In fact only once. After ten hours on the road constantly pedalling into dust
,flies and headwinds it is always comforting to crash into nice comfortable
sleeping quarters clean and refreshed to allow one's body to stop complaining.
Unfortunately we only had our tent and sleeping bags as we wheeled our bikes
up a cattle track on dusk. The discomfort of thrusting an exhausted, sticky,
smelly, unwashed and underfed body into a stuffy sleeping bag is so palpable
that it takes almost fifteen minutes to go to sleep. Bush camping with dig-it-yourself
latrine facilities have one handy feature. On those desperate mornings the toilet
can be constructed after it has been used.
After five days of riding into incessant headwinds across western Queensland,
team moral hit rock bottom as news reached us that a lone gunman abducted and
probably killed and English tourist on the Stuart Highway in the Northern Territory.
Some of the roads we needed to use were closed completely while others were
secured with road blocks and some very strong police advice not to use them
unnecessarily. I'm prepared to accept some level of risk riding bikes on public
roads, but I draw the line at being shot! The description of the gunman and
his vehicle might have seemed distinctive in a city, but as we well knew applied
to about 25% of the Territory's population. The tailwind that was at long last
propelling us along with blissful ease seemed like a blessing from heaven, even
if we felt like ducking every time we were passed by a white four wheel drive.
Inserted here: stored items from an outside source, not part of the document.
-- ==== Sys2Proof/Laws/State.lean ====
section
/-! SUPPORT. One lemma per field per update of State: what each update leaves as it stood, and what it writes. -/

namespace Sys2Proof.Machine

/-! ## settle -/

@[simp] theorem State.settle_sysHold (s : State) : s.settle.sysHold = s.sysHold := rfl
@[simp] theorem State.settle_sysRst (s : State) : s.settle.sysRst = s.sysRst := rfl
@[simp] theorem State.settle_pfw (s : State) : s.settle.pfw = s.pfw := rfl
@[simp] theorem State.settle_lineMode (s : State) : s.settle.lineMode = s.lineMode := rfl
@[simp] theorem State.settle_mode (s : State) : s.settle.mode = s.mode := rfl
@[simp] theorem State.settle_layout (s : State) : s.settle.layout = s.layout := rfl
@[simp] theorem State.settle_upstream (s : State) : s.settle.upstream = s.upstream := rfl
@[simp] theorem State.settle_served (s : State) : s.settle.served = s.served := rfl
@[simp] theorem State.settle_shadow (s : State) : s.settle.shadow = s.shadow := rfl
@[simp] theorem State.settle_counters (s : State) : s.settle.counters = s.counters := rfl
@[simp] theorem State.settle_intake (s : State) : s.settle.intake = s.intake := rfl
@[simp] theorem State.settle_grid (s : State) : s.settle.grid = s.grid := rfl
@[simp] theorem State.settle_frame0 (s : State) : s.settle.frame0 = s.frame0 := rfl
@[simp] theorem State.settle_frame1 (s : State) : s.settle.frame1 = s.frame1 := rfl
@[simp] theorem State.settle_engine (s : State) : s.settle.engine = s.engine := rfl
@[simp] theorem State.settle_report (s : State) : s.settle.report = s.report := rfl
@[simp] theorem State.settle_classMap (s : State) : s.settle.classMap = s.classMap := rfl
@[simp] theorem State.settle_history (s : State) : s.settle.history = s.history := rfl
@[simp] theorem State.settle_watches (s : State) : s.settle.watches = s.watches := rfl
@[simp] theorem State.settle_seq (s : State) : s.settle.seq = s.seq := rfl
@[simp] theorem State.settle_latest (s : State) : s.settle.latest = s.latest := rfl
@[simp] theorem State.settle_keys (s : State) : s.settle.keys = s.keys := rfl
@[simp] theorem State.settle_staging (s : State) : s.settle.staging = s.staging := rfl
@[simp] theorem State.settle_region (s : State) : s.settle.region = s.region := rfl
@[simp] theorem State.settle_conds (s : State) : s.settle.conds = s.conds := rfl
@[simp] theorem State.settle_flash (s : State) : s.settle.flash = s.flash := rfl
@[simp] theorem State.settle_draws (s : State) : s.settle.draws = s.draws := rfl
@[simp] theorem State.settle_pending (s : State) : s.settle.pending = s.pending := rfl
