/-- A plane outside 0..2 is the first of R55's refusals. -/
theorem judgeFrameOpen_unknownPlane {s : State} {body : List Byte} (hclosing : s.closingOut = false)
    (hplane : 2 < byteAt body 1) : judgeFrameOpen body s = (s, .range) := by
  simp only [judgeFrameOpen, hclosing, planeOf_eq_none hplane, Bool.false_eq_true, if_false]

/-- The owner's verdict on a FRAME_OPEN of a known plane, with each later check of R55 read as its condition on the record
and the state, and R56's choice of the buffer. -/
theorem judgeFrameOpen_plane {s : State} {body : List Byte} {p : Plane} (hclosing : s.closingOut = false)
    (hplane : byteAt body 1 = p.index) :
    judgeFrameOpen body s =
      if s.grid.geometry = none ∨ s.grid.planeRecord p = none then (s, .notReady)
      else if byteAt body 4 = 0 ∨ byteAt body 5 = 0 ∨ s.grid.cols < byteAt body 2 + byteAt body 4
          ∨ s.grid.rows < byteAt body 3 + byteAt body 5 then (s, .range)
      else if s.frame0.state = .filling ∨ s.frame1.state = .filling then (s, .frameHeld)
      else if s.frame0.state = .free then ({ s with frame0 := openedFrame body p }, .accepted)
      else if s.frame1.state = .free then ({ s with frame1 := openedFrame body p }, .accepted)
      else (s, .queueFull) := by
  simp only [judgeFrameOpen, hclosing, hplane, planeOf_index, Option.isNone_iff_eq_none, Grid.not_holdsRect_iff,
    State.anyFrame_iff, Bool.false_eq_true, if_false, ← ite_or]
  -- the refusals before it agree; what is left is the choice of the buffer
  congr 3
  by_cases free0 : s.frame0.state = .free
  · rw [State.frameIn_buffer0 free0, if_pos free0]
    rfl
  by_cases free1 : s.frame1.state = .free
  · rw [State.frameIn_buffer1 free0 free1, if_neg free0, if_pos free1]
    rfl
  · rw [State.frameIn_none free0 free1, if_neg free0, if_neg free1]

/-- In OPEN a FRAME_OPEN with all its fields is answered by the owner's verdict (R29, R32). -/
theorem exec_frameOpen_open {s : State} {body : List Byte} (tag : Byte) (hopen : s.inOpen = true) (hlen : 6 ≤ body.length) :
    exec (.frameOpen tag body) s = .next ((judgeFrameOpen body s).1.answered tag (judgeFrameOpen body s).2) :=
  congrArg Host.Outcome.next (State.recordCommand_open (k := .frameOpen) tag hopen hlen)

/-- Settles O45: R175's check and R55's plane check end the verdict at once; for a known plane the later checks are followed
in their order, and R56 picks the buffer. -/
theorem frameOpenTakesAFreeBuffer : Obligations.FrameOpenTakesAFreeBuffer := by
  intro tag body s hopen hlen
  dsimp only
  rw [exec_frameOpen_open tag hopen hlen]
  refine ⟨fun closing => ?_, fun notClosing => ⟨fun badPlane => ?_, fun p plane => ?_⟩⟩
  · rw [judgeFrameOpen_closingOut body closing]
  · rw [judgeFrameOpen_unknownPlane notClosing badPlane]
  · rw [judgeFrameOpen_plane notClosing plane]
    -- the lemma's chain and the statement's have the same conditions, in the same order
    split_ifs <;> rfl
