-- ==== Sys2Proof/Machine/Flags.lean ====
section
/-! DEFINITION. The core has no status flags and no instruction writes one (spec/10_state.md R43); this file holds what stands in
their place, the condition that BRANCH computes from two registers. -/

namespace Sys2Proof.Machine

/-- The one branch condition, equality of two registers, whatever funct3 was encoded (R118, R200). -/
def registersEqual (rs1 rs2 : RegIdx) (s : State) : Bool := s.readReg rs1 == s.readReg rs2

end Sys2Proof.Machine
end

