theorem isIllegalMulDiv_iff (w : Word) :
    isIllegalMulDiv w = true
      ↔ (opcodeOf w = 0x33#7 ∨ opcodeOf w = 0x3B#7) ∧ funct7Of w = 0x01#7
        ∧ (funct3Of w = 1#3 ∨ funct3Of w = 2#3 ∨ funct3Of w = 3#3) := by
  simp [isIllegalMulDiv, opcodeOf, funct3Of, funct7Of, and_assoc, or_assoc]

theorem decodeOp_error_iff (w : Word) (e : DecodeError) :
    decodeOp w = .error e
      ↔ e = .invalidInstruction w ∧ funct7Of w = 0x01#7
        ∧ (funct3Of w = 1#3 ∨ funct3Of w = 2#3 ∨ funct3Of w = 3#3) := by
  rcases decodeOp_cases w with ⟨h7, hd⟩ | ⟨h7, h3, hd⟩ | ⟨h7, h3, hd⟩ | ⟨h7, h3, hd⟩ | ⟨h7, h3, hd⟩ | ⟨h7, h3, hd⟩
    | ⟨h7, h3, hd⟩
  · simp [hd, h7]
  iterate 5
    · simp [hd, h3]
  · simp [hd, h7, h3, eq_comm (a := e)]

theorem decodeSystem_error_iff (w : Word) (e : DecodeError) :
    decodeSystem w = .error e
      ↔ e = .invalidInstruction w ∧ ¬(funct3Of w = 0#3 ∧ (imm12Of w = 0#12 ∨ imm12Of w = 1#12)) := by
  rcases decodeSystem_cases w with ⟨h3, hi, hd⟩ | ⟨h3, hi, hd⟩ | ⟨hn, hd⟩
  · simp [hd, h3, hi]
  · simp [hd, h3, hi]
  · simp only [hd, hn, Except.error.injEq, not_false_eq_true, and_true, eq_comm (a := e)]

/-- R124: the words that raise a decode error, and the error of each. -/
theorem decode_error_iff (w : Word) (e : DecodeError) :
    decode w = .error e
      ↔ (e = .unknownOpcode (opcodeOf w) ∧ opcodeOf w ∉ knownOpcodes)
        ∨ (e = .invalidInstruction w ∧ (isIllegalSystem w = true ∨ isIllegalMulDiv w = true)) := by
  simp only [isIllegalSystem_iff, isIllegalMulDiv_iff]
  rcases decode_cases w with ⟨h, hd⟩ | ⟨h, hd⟩ | ⟨h, hd⟩ | ⟨h, hd⟩ | ⟨h, hd⟩ | ⟨h, hd⟩ | ⟨h, hd⟩ | ⟨h, hd⟩
    | ⟨h, hd⟩ | ⟨h, hd⟩ | ⟨h, hd⟩
  -- the eight families without an illegal word
  iterate 8
    · simp [hd, h, knownOpcodes]
  · rw [hd, decodeOp_error_iff]
    rcases h with h | h <;> simp [h, knownOpcodes]
  · rw [hd, decodeSystem_error_iff]
    simp [h, knownOpcodes]
  · simp only [knownOpcodes, List.mem_cons, List.not_mem_nil, or_false, not_or] at h
    simp [hd, h, knownOpcodes, eq_comm (a := e)]

theorem decode_unknownOpcode_iff (w : Word) :
    decode w = .error (.unknownOpcode (opcodeOf w)) ↔ opcodeOf w ∉ knownOpcodes := by
  simp [decode_error_iff]

theorem decode_invalidInstruction_iff (w : Word) :
    decode w = .error (.invalidInstruction w) ↔ isIllegalSystem w = true ∨ isIllegalMulDiv w = true := by
  simp [decode_error_iff]

/-- Settles O17: the three clauses are read off `decode_error_iff`. -/
theorem decodeErrorsAreExactlyTheIllegalWords : Obligations.DecodeErrorsAreExactlyTheIllegalWords := by
  refine fun w => ⟨decode_unknownOpcode_iff w, ?_, fun e h => ?_⟩
  · rw [decode_invalidInstruction_iff, isIllegalSystem_iff, isIllegalMulDiv_iff]
  · exact ((decode_error_iff w e).1 h).imp And.left And.left

/-! ## The bits that the decoder ignores -/

section
variable {w w' : Word}

theorem immI_congr (h : imm12Of w = imm12Of w') : immI w = immI w' := congrArg (BitVec.signExtend 32) h

theorem immS_congr (hrd : rdOf w = rdOf w') (h7 : funct7Of w = funct7Of w') : immS w = immS w' :=
  congrArg₂ (fun (a : BitVec 7) (b : BitVec 5) => (a ++ b).signExtend 32) h7 hrd

/-- The bits of `immB` are those of the rd and funct7 fields. -/
theorem immB_congr (hrd : rdOf w = rdOf w') (h7 : funct7Of w = funct7Of w') : immB w = immB w' := by
  have low : ∀ k < 5, w.getLsbD (7 + k) = w'.getLsbD (7 + k) := fun k hk => by
    rw [← getLsbD_rdOf w hk, hrd, getLsbD_rdOf w' hk]
  have high : ∀ k < 7, w.getLsbD (25 + k) = w'.getLsbD (25 + k) := fun k hk => by
    rw [← getLsbD_funct7Of w hk, h7, getLsbD_funct7Of w' hk]
  apply BitVec.eq_of_getLsbD_eq
  intro i hi
  rw [getLsbD_immB w hi, getLsbD_immB w' hi]
  split_ifs with h0 h5 h11 h11'
  · rfl
  · exact low i h5
  · have := high (i - 5) (by omega)
    rwa [show 25 + (i - 5) = 20 + i by omega] at this
  · exact low 0 (by decide)
  · exact high 6 (by decide)

theorem decode_system_congr (h : opcodeOf w = 0x73#7) (h' : opcodeOf w' = 0x73#7) (h3 : funct3Of w = 0#3)
    (h3' : funct3Of w' = 0#3) (hi : imm12Of w = imm12Of w') (hc : imm12Of w = 0#12 ∨ imm12Of w = 1#12) :
    decode w = decode w' := by
  rcases hc with hc | hc
  · rw [decode_ecall h h3 hc, decode_ecall h' h3' (hi ▸ hc)]
  · rw [decode_ebreak h h3 hc, decode_ebreak h' h3' (hi ▸ hc)]

end

/-- The funct3 values of the five multiply/divide instructions (R120; log 10). -/
theorem funct3_of_mulDiv {f : BitVec 3} (h : f = 0#3 ∨ 4 ≤ f.toNat) :
    f = 0#3 ∨ f = 4#3 ∨ f = 5#3 ∨ f = 6#3 ∨ f = 7#3 := by
  revert f
  decide

/-- Settles O18: each clause rewrites both words by their family's equation, whose operands are read from equal fields. -/
theorem decoderIgnoresTheListedBits : Obligations.DecoderIgnoresTheListedBits := by
  refine ⟨fun w w' => decode_system_congr, fun w w' hrd hrs1 => ⟨fun ho hc hi => ?_, fun ho hc hrs2 h7 => ?_,
    fun h h' h3 h3' hrs2 => ?_, fun h h' h3 h3' hrs2 h7 => ?_, fun h h' h1 h5 h1' h5' hi => ?_,
    fun h h' hrs2 h7 hne => ?_, fun h h' hrs2 h7 h7' h3 hc => ?_⟩⟩
  · rcases hc with hc | hc
    · rw [decode_jalr hc, decode_jalr (ho ▸ hc), hrd, hrs1, immI_congr hi]
    · rw [decode_load hc, decode_load (ho ▸ hc), hrd, hrs1, immI_congr hi]
  · rcases hc with hc | hc
    · rw [decode_store hc, decode_store (ho ▸ hc), hrs1, hrs2, immS_congr hrd h7]
    · rw [decode_branch hc, decode_branch (ho ▸ hc), hrs1, hrs2, immB_congr hrd h7]
  · rw [decode_shiftImm h (.inl h3), decode_shiftImm h' (.inl h3'), hrd, hrs1, shamtOf_eq_rs2Of, hrs2,
      shamtOf_eq_rs2Of]
    simp [h3, h3']
  · rw [decode_shiftImm h (.inr h3), decode_shiftImm h' (.inr h3'), hrd, hrs1, shamtOf_eq_rs2Of, hrs2,
      shamtOf_eq_rs2Of]
    simp [h3, h3', h7]
  · rw [decode_opImm h h1 h5, decode_opImm h' h1' h5', hrd, hrs1, immI_congr hi]
  · rw [decode_op h hne, decode_op h' (h7 ▸ hne), hrd, hrs1, hrs2, h7]
  · rcases funct3_of_mulDiv hc with f | f | f | f | f
    · rw [decode_mul h h7 f, decode_mul h' h7' (h3 ▸ f), hrd, hrs1, hrs2]
    · rw [decode_div h h7 f, decode_div h' h7' (h3 ▸ f), hrd, hrs1, hrs2]
    · rw [decode_divu h h7 f, decode_divu h' h7' (h3 ▸ f), hrd, hrs1, hrs2]
    · rw [decode_rem h h7 f, decode_rem h' h7' (h3 ▸ f), hrd, hrs1, hrs2]
    · rw [decode_remu h h7 f, decode_remu h' h7' (h3 ▸ f), hrd, hrs1, hrs2]

/-! ## The words that `encode` writes -/

theorem decodeRow_of_ok {w : Word} {i : Instr} (h : decode w = .ok i) : decodeRow w = i := by
  rw [decodeRow, h]

theorem decodeRow_of_error {w : Word} {e : DecodeError} (h : decode w = .error e) : decodeRow w = e.row := by
  rw [decodeRow, h]

/-- Decode inverts encode on the variants of R150: each is the equation of its family, with the fields of its word. -/
theorem decode_encode {i : Instr} (h : i.wellFormed = true) (hv : i.isVariant = true) : decode (encode i) = .ok i := by
  cases i with
  | lui rd imm =>
    obtain ⟨ho, hrd, himm⟩ := Laws.EncodedFields.lui rd imm h
    rw [decode_lui ho, hrd, himm]
  | auipc rd imm =>
    obtain ⟨ho, hrd, himm⟩ := Laws.EncodedFields.auipc rd imm h
    rw [decode_auipc ho, hrd, himm]
  | jal rd imm =>
    obtain ⟨ho, hrd, himm⟩ := Laws.EncodedFields.jal rd imm h
    rw [decode_jal ho, hrd, himm]
  | jalr rd rs1 imm =>
    obtain ⟨ho, hrd, hrs1, himm⟩ := Laws.EncodedFields.jalr rd rs1 imm h
    rw [decode_jalr ho, hrd, hrs1, himm]
  | load rd rs1 imm =>
    obtain ⟨ho, hrd, hrs1, himm⟩ := Laws.EncodedFields.load rd rs1 imm h
    rw [decode_load ho, hrd, hrs1, himm]
  | shiftImm rd rs1 shamt arithmetic =>
    obtain ⟨ho, h3, hrd, hrs1, hsh, har⟩ := Laws.EncodedFields.shiftImm rd rs1 shamt arithmetic h
    rw [decode_shiftImm ho h3, hrd, hrs1, hsh]
    simp only [← har, Bool.decide_eq_true]
  | opImm rd rs1 imm =>
    obtain ⟨ho, h3, hrd, hrs1, himm⟩ := Laws.EncodedFields.opImm rd rs1 imm h
    rw [decode_opImm ho (by simp [h3]) (by simp [h3]), hrd, hrs1, himm]
  | store rs1 rs2 imm =>
    obtain ⟨ho, hrs1, hrs2, himm⟩ := Laws.EncodedFields.store rs1 rs2 imm h
    rw [decode_store ho, hrs1, hrs2, himm]
  | branch rs1 rs2 imm =>
    obtain ⟨ho, hrs1, hrs2, himm⟩ := Laws.EncodedFields.branch rs1 rs2 imm h
    rw [decode_branch ho, hrs1, hrs2, himm]
  | op rd rs1 rs2 funct7 =>
    obtain ⟨ho, h7, hne, hrd, hrs1, hrs2⟩ := Laws.EncodedFields.op rd rs1 rs2 funct7 h
    rw [decode_op (.inl ho) (ne_of_eq_of_ne h7 hne), hrd, hrs1, hrs2, h7]
  | mul rd rs1 rs2 =>
    obtain ⟨ho, h7, h3, hrd, hrs1, hrs2⟩ := Laws.EncodedFields.mul rd rs1 rs2 h
    rw [decode_mul (.inl ho) h7 h3, hrd, hrs1, hrs2]
  | div rd rs1 rs2 =>
    obtain ⟨ho, h7, h3, hrd, hrs1, hrs2⟩ := Laws.EncodedFields.div rd rs1 rs2 h
    rw [decode_div (.inl ho) h7 h3, hrd, hrs1, hrs2]
  | divu rd rs1 rs2 =>
    obtain ⟨ho, h7, h3, hrd, hrs1, hrs2⟩ := Laws.EncodedFields.divu rd rs1 rs2 h
    rw [decode_divu (.inl ho) h7 h3, hrd, hrs1, hrs2]
  | rem rd rs1 rs2 =>
    obtain ⟨ho, h7, h3, hrd, hrs1, hrs2⟩ := Laws.EncodedFields.rem rd rs1 rs2 h
    rw [decode_rem (.inl ho) h7 h3, hrd, hrs1, hrs2]
  | remu rd rs1 rs2 =>
    obtain ⟨ho, h7, h3, hrd, hrs1, hrs2⟩ := Laws.EncodedFields.remu rd rs1 rs2 h
    rw [decode_remu (.inl ho) h7 h3, hrd, hrs1, hrs2]
  | ecall =>
    obtain ⟨ho, h3, hi⟩ := Laws.EncodedFields.ecall h
    exact decode_ecall ho h3 hi
  | ebreak =>
    obtain ⟨ho, h3, hi⟩ := Laws.EncodedFields.ebreak h
    exact decode_ebreak ho h3 hi
  | invalidInstruction | unknownOpcode => simp [Instr.isVariant] at hv

theorem decode_encode_invalidInstruction {w : Word} (h : (Instr.invalidInstruction w).wellFormed = true) :
    decode (encode (.invalidInstruction w)) = .error (.invalidInstruction w) :=
  (decode_invalidInstruction_iff w).2 (by simpa [Instr.wellFormed] using h)

theorem decode_encode_unknownOpcode {o : BitVec 7} (h : (Instr.unknownOpcode o).wellFormed = true) :
    decode (encode (.unknownOpcode o)) = .error (.unknownOpcode o) := by
  have ho : opcodeOf (encode (.unknownOpcode o)) = o := Laws.EncodedFields.unknownOpcode o h
  have hn : o ∉ knownOpcodes := by simpa [Instr.wellFormed] using h
  have hd := (decode_unknownOpcode_iff (encode (.unknownOpcode o))).2 (ho.symm ▸ hn)
  rwa [ho] at hd

/-- Settles O19: a variant by `decode_encode`, a decode-error class by the row of the error its word raises. -/
theorem encodedInstructionDecodesToItself : Obligations.EncodedInstructionDecodesToItself := by
  refine fun i h => ⟨?_, decode_encode h⟩
  cases i with
  | invalidInstruction w => exact decodeRow_of_error (decode_encode_invalidInstruction h)
  | unknownOpcode o => exact decodeRow_of_error (decode_encode_unknownOpcode h)
  | _ => exact decodeRow_of_ok (decode_encode h rfl)

/-- Settles O39: both classes are the shared `raise` of their decode error. -/
theorem decodeErrorClassesRaiseTheirError : Obligations.DecodeErrorClassesRaiseTheirError :=
  fun _ => ⟨fun _ => rfl, fun _ => rfl⟩

end Sys2Proof.Machine
end

section
/-! PROOFS for spec/40_cycle.md: the instructions that `step()` can return (R150), `step()` itself (R152), the cycle as
`step()` followed by execute (R153, R154), and what an operation that raises leaves (R156). -/

namespace Sys2Proof.Machine

/-! ## What the decoder produces -/

section
variable {w : Word} {i : Instr} {e : DecodeError}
Queensland is big. The farms are big, the roads are big, the pub verandas are
big, the beer is big, the trucks are huge, the hats are certainly big and even
the sky is big. At times we rode for hours seeing nothing but dead grass from
horizon to horizon. No cows, no horses, no fluffy white sheep, no water and
certainly no trees, just hundreds of miles of dead grass. Little or no surface
water means town water comes out of ground bores. In parts of central Queensland
water is tapped from the great artesian basin, a huge aquifer that covers almost
half the continent stretching from near Adelaide to Papua New Guinea. It is
the lifeblood that has enabled agriculture in this part of the world, but more
than that; it stinks. It is sulfurous in the extreme. No matter how many times
I rinsed it out it always tasted like someone had farted in my water bottle.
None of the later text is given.